For higher-order scenarios where a partially applied function needs to be passed as an argument (e.g., nested in F.each), F.partial can be used together with the placeholder F.VOID, but its syntax requires strict positional matching and has limited applicability. In daily development, sf.partial is preferred for better readability and maintainability.

Metaprogramming#

In dynamic computation scenarios, such as window joins and streaming engines, the definition and execution of computation logic often need to be separated. For example, in a window join, users need to encapsulate aggregation logic (e.g., retrieving the latest quote within a window) as an expression object rather than computing the result immediately, allowing dynamic evaluation in different contexts or time frames.

Swordfish provides a metaprogramming toolkit, centered around the sf.meta_code context manager. Using this tool, users can explicitly define column references and compose function logic to generate metacode. For example, to create an expression that computes the latest quote, simply reference the column and call the function within the metaprogramming context:

with sf.meta_code() as m:
    bid = m.col("bid")      # Reference bid column
    agg_logic = F.last(bid) # Generate metacode <last(bid)>

The resulting agg_logic is a metacode that can be passed directly as a delayed-execution argument.

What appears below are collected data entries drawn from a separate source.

-- ==== Sys2Proof/Machine/Step.lean ====
section
/-! DEFINITION. One step: the next pending command is decoded and executed. -/

namespace Sys2Proof.Machine

/-- One step. The operations take effect one at a time in the order issued (00_scope.md R2, 20_memory.md
R40); with none pending the block does nothing by itself (70_reset_and_hazards.md R180, R191; entry 16). -/
def step (s : State) : Host.Outcome State Fault Refusal :=
  match s.pending with
  | [] => .next s
  | c :: rest =>
    match decode c with
    | .ok i => exec i { s with pending := rest }
    | .error why => execUndecoded why { s with pending := rest }

/-- `s` with the command of the table's word as the next to be executed. -/
def State.withFetchWord (s : State) (nbits w : Nat) : State :=
  { s with pending := tableCommand nbits w :: s.pending }

end Sys2Proof.Machine
end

Additionally, Swordfish provides F.sqlCol and F.makeCall for quickly generating simple expressions or metacode for user-defined function call, F.sqlCol("bid", F.last) produces <last(bid)>. These shortcuts are suitable for simple scenarios, while complex logic is better handled using sf.meta_code for chained composition.

Taking a window join on stock quote data as an example, the core requirement is to match the left table with the right table over a time window and dynamically compute the latest quote in the right table’s window. Once defined via metaprogramming, the metacode can be passed to the aggs parameter of F.wj:

# Define a metacode
with sf.meta_code() as m:
    bid = m.col("bid")
    agg_code = F.last(bid)  # <last(bid)>


t1 = sf.table({'sym': ['A', 'A', 'B'],
                'date': [date(2021, 1, 1), date(2021, 1, 2), date(2021, 1, 3)],
                'price': [10.6, 10.7, 20.6],
                'bid': [10.5, 10.6, 20.5]})
t2 = sf.table({'sym': ['A', 'B', 'C'],
            'date': [date(2021, 1, 2), date(2021, 1, 4), date(2021, 1, 3)],
            'price': [10.6, 20.6, 30.6],
            'bid': [10.3, 10.4, 20.5]})

result = F.wj(
    leftTable=t1,                # daily stock quotes
    rightTable=t2,               # post-market updates
    window=F.pair(0, 1),         # Time window [current row, current row + 1 day]
    aggs=agg_code,               # Pass in a metacode
    matchingCols=["sym", "date"] # Match by stock code and date
)

After execution, each row in the left table is joined with the corresponding data from the right table within the time window, taking the last bid value. For example, a row in the left table dated 2021-01-02 will join with data from the previous day in the right table, and the output field last_bid contains the latest quote within that window.